Problem to solve
Once the line containing "other (R135). -/" has been written out, stop; until then, restate each line of the entries below word for word from the first.

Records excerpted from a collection
-- ==== Sys2Proof/Machine/Kernels.lean ====
section
/-! DEFINITION. The built-in kernels COUL, ZCOMP, OCV, SOCF, LIMP, BALP, STAT and RLSZ (R279-R302), with the readings of
log entry 24. -/
namespace Sys2Proof.Machine

/-! ## COUL (R276, R279-R281) -/

/-- The earlier of two sweeps, 0 (none closed yet) before every other (R135). -/
def earlierSweep (a b : Word) : Word := if a = 0 ∨ b = 0 then 0 else if sweepReached a b then b else a

/-- The latest sweep that every mapped region of the range has closed, 0 while one of them has closed none (R272). -/
def latestOfRange (s : State) (l : Launch) : Word :=
  match ((List.finRange 16).filter fun r => hasMap s r && meets l.first l.count (384 * r.val) 384).map fun r => (rgOf s r).lastSweep with
  | [] => 0
  | n :: t => t.foldl earlierSweep n

/-- The held sweeps of a region after one sweep and up to another, in order; after 0, all of them up to it; up to 0, none. -/
def walkOf (s : State) (r : Region) (after upTo : Word) : List SweepRec :=
  if upTo = 0 then []
  else ((rgOf s r).held.filter fun v =>
    sweepReached upTo v.sweep && (after == 0 || sweepAfterOf v.sweep after)).reverse

/-- The block entry of a sweep at block j, as it stood at close (R295). -/
def blockAt (v : SweepRec) (j : Nat) : Block := match v.atClose[j]? with | some b => b | none => absentBlock 0

/-- The voltage of the cell is taken from this sweep (R279 step 2); an absent value is no measurement (R10). -/
def taken (v : SweepRec) (j k : Nat) : Bool :=
  let b := blockAt v j
  let code := match b.codes[k]? with | some x => x.toNat | none => 7
  (code == 0 || code == 3) && b.volts[k]?.any (· != 0xFFFF) && bitsOf (b.status.setWidth 32) 15 14 == 0 && !b.absent && !b.identity && !b.rejoined && !b.untrusted

/-- Sweep numbers from one to another, 0 skipped. -/
def sweepDist (a b : Word) : Nat := (b - a).toNat - (if b.toNat < a.toNat then 1 else 0)

/-- The nearest healthy sensor to sensor x of a block, the lower one on a tie; one with an absent value measures nothing (R10). -/
def nearSensor (v : Block) (x : Nat) : Option Nat :=
  ((List.range v.t).flatMap fun d => if d ≤ x then [x - d, x + d] else [x + d]).find? fun i =>
    decide (i < v.t) && !(v.status.getLsbD i) && v.temps[i]?.any (· != 0x8000)

/-- TEMP and TEMP_SUBST of cell k of a block (R281). -/
def takeTemp (b : List Byte) (v : Block) (k : Nat) : List Byte :=
  let own := if v.c = 0 then 0 else k * v.t / v.c
  match nearSensor v own with
  | some i => setFlag (putAt b 34 (intLE 2 (match v.temps[i]? with | some x => x.toInt | none => -32768))) fTempSubst (i != own)
  | none =>
    let b := if cTemp b = -32768 then putAt b 34 (intLE 2 2500) else b
    setFlag b fTempSubst true

/-- Take voltage and temperature, or mark the cell stale. -/
def takeSample (b : List Byte) (v : SweepRec) (j k : Nat) : List Byte × Bool :=
  if taken v j k then
    let e := blockAt v j
    let b := putAt b 30 (bytesLE 2 (match e.volts[k]? with | some x => x.toNat | none => 0xFFFF))
    let b := takeTemp b e k
    let b := putAt b 48 (bytesLE 4 v.sweep.toNat)
    (setFlag (setFlag b fStale false) fRestored false, false)
  else (setFlag b fStale true, true)

/-- The charge of one interval into QRES, Q_NET and Q_THRU (R280). -/
def addCharge (b : List Byte) (i1 i2 : Int) (dt : Nat) : List Byte :=
  let q := cQRes b + roundDiv ((i1 + i2) * dt) 2
  let mc := q.tdiv 1000000000
  let b := putAt b 16 (intLE 4 (q - mc * 1000000000))
  let b := putAt b 0 (intLE 8 (cQNet b + mc))
  putAt b 8 (bytesLE 8 ((cQThru b + mc.natAbs) % 2 ^ 64))

/-- DIR after an interval that ends at current `i`: the last nonzero direction is kept beside it. -/
def putDir (b : List Byte) (i : Int) (restI : Nat) : List Byte :=
  let d := if (restI : Int) ≤ i then 1 else if i ≤ -(restI : Int) then 2 else 0
  putAt b 61 [BitVec.ofNat 8 (d + 4 * (if d = 0 then cLastDir b else d))]

/-- REST_T and the flags that hang on it (R281): whole seconds of the stepless base that the interval passes. -/
def putRest (s : State) (b : List Byte) (i : Int) (a z : Nat) : List Byte :=
  if i.natAbs < cfgNat s 0x1005 then
    let t := min 65535 (cRestT b + (z / 1000000000 - a / 1000000000))
    setFlag (putAt b 36 (bytesLE 2 t)) fInRest (decide (cfgNat s 0x1006 ≤ t))
  else setFlag (setFlag (putAt b 36 (bytesLE 2 0)) fInRest false) fRpTaken false

/-- One interval of the walk, an absent current being one that is missing (R10, R280): the record, and the ns integrated so far. -/
def walkStep (s : State) (x : List Byte × Nat) (v : SweepRec) : List Byte × Nat :=
  let b := x.1
  let gap := decide (1 < sweepDist (cSweepC b) v.sweep)
  let dt := if gap then sweepDist (cSweepC b) v.sweep * frameNs s else v.dt
  let i1 := cILast b
  let missing := v.headAbsent || v.cur == 0x80000000
  let i2 := if missing then i1 else v.cur.toInt
  let b := if gap || missing then setFlag b fChgGap true else b
  let b := putAt b 44 (bytesLE 4 v.sweep.toNat)
  if i2 = absentI then (b, x.2)
  else
    let integrate := decide (i1 ≠ absentI)
    let b := if integrate then addCharge b i1 i2 dt else b
    let b := putDir b i2 (cfgNat s 0x1005)
    let b := putRest s b i2 (v.sAt - dt) v.sAt
    (putAt b 40 (intLE 4 i2), if integrate then x.2 + dt else x.2)

/-- The block's status has shown NODE_RESET since the record's tally was read: at a sweep walked now, or at one after the
record's last that was bridged or is still to come (R280). -/
def resetSince (s : State) (r : Region) (j : Nat) (was : Word) (walk : List SweepRec) : Bool :=
  let n := match (rgOf s r).hops[j + 2]? with | some h => h.resetSweep | none => 0
  walk.any (fun v => !(blockAt v j).absent && (blockAt v j).status.getLsbD 9) || (n != 0 && (was == 0 || sweepAfterOf n was))

/-- The balancing tally (R280). -/
def addTally (s : State) (b : List Byte) (r : Region) (j k : Nat) (reset : Bool) : List Byte :=
  match ((rgOf s r).hops[j + 2]?).bind fun h => h.tally[k]? with
  | none => b
  | some t =>
    let last := word (natAt b 120 4)
    let b' := putAt b 120 (bytesLE 4 t.toNat)
    if reset then setFlag b' fChgGap true
    else putAt b' 0 (intLE 8 (cQNet b + (t - last).toInt))

/-- The record goes to defaults at this run (R276). -/
def toDefault (b : List Byte) (walk : List SweepRec) (v : SweepRec) (j : Nat) : Bool :=
  cSweepC b == 0 || ((blockAt v j).identity && !(cFlag b fDefaulted)) || walk.any (fun u => (blockAt u j).again)

/-- COUL on one cell: the walk, or the default record with nothing integrated (R276), then the sample, the tally, CODE and
DT_US (R279). -/
def coulCell (s : State) (c : Chem) (target : Word) (cell : Nat) (b : List Byte) : List Byte × Bool :=
  let r := cellRegion cell
  let j := cellBlock cell
  let k := cellK cell
  if populated s cell = false then (b, true)
  else
    let walk := walkOf s r (cSweepC b) target
    match walk.getLast? with
    | none =>
      if cSweepC b = 0 then (setFlag b fStale true, true)
      else match (rgOf s r).held.find? fun v => v.sweep == cSweepC b with
        | some v => (setFlag b fStale (!(taken v j k)), !(taken v j k))
        | none => (setFlag b fStale true, true)
    | some v =>
      let x := if toDefault b walk v j then walkStep s (defaultRec c v.sweep, 0) { v with dt := 0 }
        else walk.foldl (walkStep s) (b, 0)
      let t := takeSample x.1 v j k
      let b := addTally s t.1 r j k (resetSince s r j (cSweepC b) walk)
      let b := putAt b 60 [BitVec.ofNat 8 (match (blockAt v j).codes[k]? with | some y => y.toNat | none => 7)]
      (putAt b 124 (bytesLE 4 ((roundDiv (x.2 : Nat) 1000).toNat % 4294967296)), t.2)

/-- The sweep that the launch walks to, found at its first segment (R272). -/
def coulTarget (s : State) (l : Launch) : Word :=
  match l.target with
  | some t => t
  | none => if l.param0 = 0 then latestOfRange s l else l.param0

def coulRun (s : State) (l : Launch) : KRun :=
  let target := coulTarget s l
  withChem s { l with target := some target } l.param1 fun c =>
    mapKernel s { l with target := some target } 128 [(l.srcA, 128)] fun s i =>
      let r := coulCell s c target (l.first + i) (elemAt s l l.srcA 128 i)
      (s, r.1, r.2)

/-! ## ZCOMP (R282) -/

/-- A polarization voltage over the interval. -/
def polar (c : Chem) (b : List Byte) (u : Int) (a : Frac) (zOff : Nat) : Frac :=
  let z := zAt c b zOff
  Frac.add (Frac.mul a (qFrac u))
    (Frac.mul (Frac.sub (Frac.ofNat 1) a) (Frac.div (Frac.mul (Frac.ofInt (cILast b)) z) (Frac.ofNat 100000)))

/-- A Q16.16 field of a fraction. -/
def toQ (x : Frac) : Int := (Frac.mul x (Frac.ofNat 65536)).round

def zcompCell (s : State) (c : Chem) (cell : Nat) (b : List Byte) : List Byte × Bool :=
  if populated s cell = false ∨ cILast b = absentI then (b, true)
  else
    let dt := natAt b 124 4
    let a := decay dt (natAt b 72 4)
    let a2 := if natAt b 76 4 = 0 then Frac.ofNat 0 else decay dt (natAt b 80 4)
    let up := polar c b (intAt b 52 4) a 68
    let up2 := polar c b (intAt b 56 4) a2 76
    let b := putAt b 52 (intLE 4 (toQ up))
    let b := putAt b 56 (intLE 4 (toQ up2))
    if cSweepU b = cSweepC b ∧ cVLast b ≠ 0xFFFF then
      let ohm := Frac.div (Frac.mul (Frac.ofInt (cILast b)) (zAt c b 64)) (Frac.ofNat 100000)
      let v := (Frac.sub (Frac.sub (Frac.sub (Frac.ofNat (cVLast b)) ohm) (qFrac (intAt b 52 4))) (qFrac (intAt b 56 4))).round
      (putAt b 32 (bytesLE 2 (clampInt 0 65534 v).toNat), false)
    else (b, false)

def zcompRun (s : State) (l : Launch) : KRun :=
  withChem s l l.param0 fun c => mapKernel s l 128 [(l.srcA, 128)] fun s i =>
    let r := zcompCell s c (l.first + i) (elemAt s l l.srcA 128 i)
    (s, r.1, r.2)

/-! ## OCV (R283-R285) -/

/-- The state of charge at which a curve reaches v, and the slope's ΔV and ΔSOC over the segment found. -/
def socSeek (v : Frac) : List (Int × Frac) → Option (Frac × Frac × Int)
  | p :: q :: t =>
    let dv := Frac.sub q.2 p.2
    if dv.isZero then
      (if Frac.le v p.2 && Frac.le p.2 v then some (⟨p.1 + q.1, 2⟩, dv, q.1 - p.1) else socSeek v (q :: t))
    else if Frac.lt v q.2 || (Frac.le v q.2 && (socFlat v (q :: t)).isNone) then
      some (Frac.add (Frac.ofInt p.1) (Frac.mul (Frac.ofInt (q.1 - p.1)) (Frac.div (Frac.sub v p.2) dv)), dv, q.1 - p.1)
    else socSeek v (q :: t)
  | _ => none
where
  /-- A flat segment at v begins here. -/
  socFlat (v : Frac) : List (Int × Frac) → Option Int
    | p :: q :: _ => if (Frac.sub q.2 p.2).isZero && Frac.le v p.2 && Frac.le p.2 v then some p.1 else none
    | _ => none

/-- ΔV and ΔSOC of the first, or the last, segment. -/
def endSlope : List (Int × Frac) → Frac × Int
  | p :: q :: _ => (Frac.sub q.2 p.2, q.1 - p.1)
  | _ => (Frac.ofNat 0, 1)

/-- SOC_V and the slope in µV per 1 % (R283). -/
def socOf (curve : List (Int × Frac)) (v : Frac) : Int × Frac :=
  let slope (dv : Frac) (ds : Int) : Frac := Frac.div (Frac.mul dv (Frac.ofNat 10000)) (Frac.ofInt ds)
  let first := match curve.head? with | some p => p.2 | none => Frac.ofNat 0
  let last := match curve.getLast? with | some p => p.2 | none => Frac.ofNat 0
  if Frac.lt v first then (0, slope (endSlope curve).1 (endSlope curve).2)
  else if Frac.lt last v then
    (let e := endSlope ((curve.reverse).map fun p => (-p.1, Frac.neg p.2))
     (10000, slope e.1 e.2))
  else match socSeek v curve with
    | some x => (x.1.round, slope x.2.1 x.2.2)
    | none => (10000, slope (endSlope curve).1 (endSlope curve).2)

/-- The curve that a cell reads: after charge, or after discharge and with no direction known. -/
def cellCurve (c : Chem) (b : List Byte) : List (Int × Frac) := curveAt c (cLastDir b == 1) (cTempUse b)

/-- TEMP lies within T_PTS. -/
def tempInTable (c : Chem) (t : Int) : Bool :=
  (match c.tPts.head? with | some a => decide (a ≤ t) | none => false) && (match c.tPts.getLast? with | some z => decide (t ≤ z) | none => false)

/-- Write the anchor (R284). -/
def putAnchor (s : State) (b : List Byte) : List Byte :=
  let b := putAt b 104 (intLE 8 (cQNet b))
  let b := putAt b 112 (bytesLE 4 (secNow s))
  setFlag (putAt b 116 (bytesLE 2 (cSocV b))) fChgGap false

/-- A capacity estimate accepted (R275, R285). -/
def acceptCap (s : State) (b : List Byte) (cNew : Int) : List Byte :=
  let w0 := cfgNat s 0x1009
  let w := if cFlag b fCapSuspect then min (2 * w0) 65536 else w0
  let cap : Int := cCap b
  let x := roundDiv (65536 * cap + (w : Int) * (cNew - cap)) 65536
  let b := putAt b 20 (bytesLE 4 x.toNat)
  let b := putAt b 63 [BitVec.ofNat 8 (min 255 (byteAt b 63 + 1))]
  let b := putAt b 100 (bytesLE 4 (secNow s))
  let b := setFlag (setFlag b fCapSuspect false) fEarlyEnd false
  if cFlag b fZDefault then b else setFlag b fDefaulted false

Written answer
-- ==== Sys2Proof/Machine/Kernels.lean ====
section
/-! DEFINITION. The built-in kernels COUL, ZCOMP, OCV, SOCF, LIMP, BALP, STAT and RLSZ (R279-R302), with the readings of
log entry 24. -/
namespace Sys2Proof.Machine

/-! ## COUL (R276, R279-R281) -/

/-- The earlier of two sweeps, 0 (none closed yet) before every other (R135). -/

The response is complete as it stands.